The Urgency of Softness

There is no hiding place. The current pandemic has freed some of my deepest anxieties from the confines of my mind and allowed them to walk in the global sphere. I have been forced to sit and negotiate with my fears — to understand when they were born, when and why they grew wings… to thank for the times they protected me, and to ask them for mercy when they overwhelm me.

On a daily basis, I speak to the child in myself who has been re-traumatized by this moment. I strive to offer her the soothing that I know she desires from a parent. I speak to my adult self who is oftentimes overly analytical, self-critical and anxious. I offer her a safe space to rest, cry, and discover herself outside of the confines of productivity. I speak to my future self whose image is oftentimes obscured by the seemingly endless present. Through meditation, I call her into existence. She gifts me with stories of hope, dreams fulfilled, abundance and longevity. She holds the me of today, and the me of yesterday, and, for a fleeting moment, we are a trinity. Individually, we are broken, but as a singular body we have discovered the joy of completion.

The sweetness dissolves before it is savored. Soon, the voice of my future self is swallowed by the sound of sirens. I am forced to locate myself in New York in the middle of a pandemic. I can no longer see the face of my future self. Her body is taken by flashing lights. My current and younger self mourn. They collapse into each other.

In speaking to loved ones, I speak as someone who is 50, 25, and 16 simultaneously. I have learned to celebrate, rather than critique this coexistence. In a time of great loss, death and grief, what does it mean to recognize that I am alive not only in one form, but in several? The knowledge of this gives me the opportunity to not only to tend to my immediate needs, but the needs that I have always had.

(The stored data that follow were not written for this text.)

/-- An event's turn runs the decoded event in every phase of the host (20_memory.md section 5; the schedule is the model's, log 1). -/
def Obligations.StepRunsTheDecodedEvent : Prop :=
  ∀ (s : State) ev ep rest i, s.sched = .event ev ep :: rest → decode (.evt ev ep) = .ok i →
    step s = exec i { s with sched := rest }

/-- The block executes nothing by itself (70_reset_and_hazards.md section 1): with nothing scheduled, and on a host's turn outside INIT with no
command left, only the schedule moves (log 1, log 2). -/
def Obligations.NothingHappensByItself : Prop :=
  (∀ s : State, s.sched = [] → step s = .next s) ∧
  (∀ (s : State) rest, s.sched = .host :: rest → s.hphase = .idle → s.cmds = [] → step s = .next { s with sched := rest })

/-- A word placed with withFetchWord is the next instruction to run (log 1, log 20: the model's own convention). -/
def Obligations.PlacedWordRunsNext : Prop :=
  ∀ (s : State) nbits w i, decodeTableWord nbits w = some i →
    step (s.withFetchWord nbits w) =
      exec i (match packetOf nbits w with | .cmd _ _ => { s with hphase := .idle } | .evt _ _ => s)

/-- A command that is illegal for its opcode, its reserved field or its selector answers (ILLEGAL, 0) and changes nothing else: no state, no byte,
no sample (30_encoding.md section 3, R70 and R71, decision D16). -/
def Obligations.IllegalCommandChangesNothing : Prop :=
  ∀ (s : State) (cw arg : Word) l rest, s.sched = .host :: rest → s.hphase = .idle → s.cmds = (cw, arg) :: l →
    (cw.extractLsb' 24 8 ∉ [0x01#8, 0x02#8, 0x10#8, 0x11#8, 0x20#8, 0x21#8, 0x22#8, 0x30#8, 0x31#8, 0x32#8, 0x40#8] ∨
      cw.extractLsb' 0 16 ≠ 0#16 ∨
      (if cw.extractLsb' 24 8 ∈ [0x01#8, 0x02#8, 0x10#8, 0x11#8] then 2 else 1) ≤ (cw.extractLsb' 16 8).toNat) →
    step s = .next { s with sched := rest, cmds := l, rsps := ⟨.illegal, .r32 0#32⟩ :: s.rsps }

/-- An event word whose kind is not 1, 2 or 3, or whose selector is not legal for its kind, is no step of the machine (30_encoding.md section 3,
R70, decision D16). -/
def Obligations.NonEventsAreRefused : Prop :=
  ∀ (s : State) (ev : Byte) (ep : Word) rest, s.sched = .event ev ep :: rest →
    (ev.extractLsb' 4 4 ∉ [1#4, 2#4, 3#4] ∨
      (ev.extractLsb' 4 4 ∈ [1#4, 2#4] ∧ 2 ≤ (ev.extractLsb' 0 4).toNat) ∨
      (ev.extractLsb' 4 4 = 3#4 ∧ ev.extractLsb' 0 4 ≠ 0#4)) →
    step s = .refused .notAnEvent

/-- The machine never stops but there: a refusal comes from an event word the decoder rejects and from nothing else, and every well-formed
instruction, in every state, ends in a next state (60_exceptions.md section 1: "There are no fatal conditions inside this core"). The model's
choices in it: a command's meaning in a state inside an INIT, where R90 gives the host no such step (log 19); an ADVANCE by 0, which R80 says
is no step (log 15); the refusal of a word that is no event (log 13), an RXBYTE payload above one byte among them (log 14). -/
def Obligations.TheMachineGoesOn : Prop :=
  (∀ i : Instr, i.WellFormed → ∀ s : State, ∃ t, exec i s = .next t) ∧
  (∀ (s : State) r, step s = .refused r →
    r = .notAnEvent ∧ ∃ ev ep rest e, s.sched = .event ev ep :: rest ∧ decode (.evt ev ep) = .error e)

/-- An ill-formed term is treated as its encoding would be: an illegal command answers ILLEGAL, an EDGE of no counter is no event (30_encoding.md
section 3, R70; log 26). -/
def Obligations.IllFormedTermsHaveNoEffect : Prop :=
  (∀ (s : State) (sel : Byte) (w : Time), 2 ≤ sel.toNat →
    exec (.init sel w) s = .next { s with rsps := ⟨.illegal, .r32 0#32⟩ :: s.rsps } ∧
    exec (.read sel) s = .next { s with rsps := ⟨.illegal, .r32 0#32⟩ :: s.rsps } ∧
    exec (.start sel) s = .next { s with rsps := ⟨.illegal, .r32 0#32⟩ :: s.rsps } ∧
    exec (.quant sel) s = .next { s with rsps := ⟨.illegal, .r32 0#32⟩ :: s.rsps }) ∧
  (∀ (s : State) (sel : Byte), 1 ≤ sel.toNat →
    exec (.hnew sel) s = .next { s with rsps := ⟨.illegal, .r32 0#32⟩ :: s.rsps } ∧
    exec (.record sel) s = .next { s with rsps := ⟨.illegal, .r32 0#32⟩ :: s.rsps } ∧
    exec (.mode sel) s = .next { s with rsps := ⟨.illegal, .r32 0#32⟩ :: s.rsps }) ∧
  (∀ (s : State) (e : BitVec 4), 2 ≤ e.toNat → exec (.edge e) s = .refused .notAnEvent)

/-! ## Unit PC -/

/-- ADVANCE moves one time base forward modulo 2^32 and nothing else, and an ADVANCE by `m + n` is an ADVANCE by `m` and one by `n`
(40_pulse_counter.md section 1, decision D4). R80 gives `n` at least 1 and says that 0 is not a step: that an ADVANCE by 0, or by a sum `m + n`
that wraps to 0, is a next state is the model's choice (log 15). -/
def Obligations.AdvanceMovesOneTimeBase : Prop :=
  (∀ (s : State) n, exec (.advance .edge n) s =
    .next { s with tbEdge := BitVec.ofNat 32 ((s.tbEdge.toNat + n.toNat) % 2 ^ 32) }) ∧
  (∀ (s : State) n, exec (.advance .ms n) s =
    .next { s with tbMs := BitVec.ofNat 32 ((s.tbMs.toNat + n.toNat) % 2 ^ 32) }) ∧
  (∀ (s t : State) b m n, exec (.advance b m) s = .next t → exec (.advance b (m + n)) s = exec (.advance b n) t)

I’ve learned how important this in my worst moments of panic. In moments where fear has gripped me so tightly that each word has become a separate sentence. Typically, I try to use logic to calm my nerves, but there are times where this strategy falls flat. When I have the capacity to listen closely, I frequently discover that it is my younger self who is panicking. She isn’t asking for rationalization. She is asking to be listened to, for compassion and companionship.

Sometimes I fail and feel like I have prematurely entered motherhood at a time where I am most fragile. At other times, I accept the challenge, perform an internal needs assessment and gather enough strength to do something beautiful like write this blog.

In any case, this time is teaching me that my need to be soft is urgent. It cannot wait. I have to be soft, so that I can hear and feel all that is happening inside of me. My softness is not cute and, or presentable. It’s unpredictable, messy, and sends me to the depths of my personal traumas while it simultaneously introduces me to the possibility of healing. My softness does not allow me to answer “how are you?” with pleasantries. It requires a rawness that may scare those who have never made room for me, or any other Black woman, to experience emotions outside of strength.

While it sometimes feels like I’m doing this work alone, I am aware that I’m being held tightly by loved ones who consistently show me that distance does not have to be the enemy of intimacy. Loved ones who have barely found their footing, but are still confident enough to support my collapsed body. Speaking to them reminds me of outside and tomorrow. I wrap their warm words around me like a shawl and the trinity outlasts the sirens.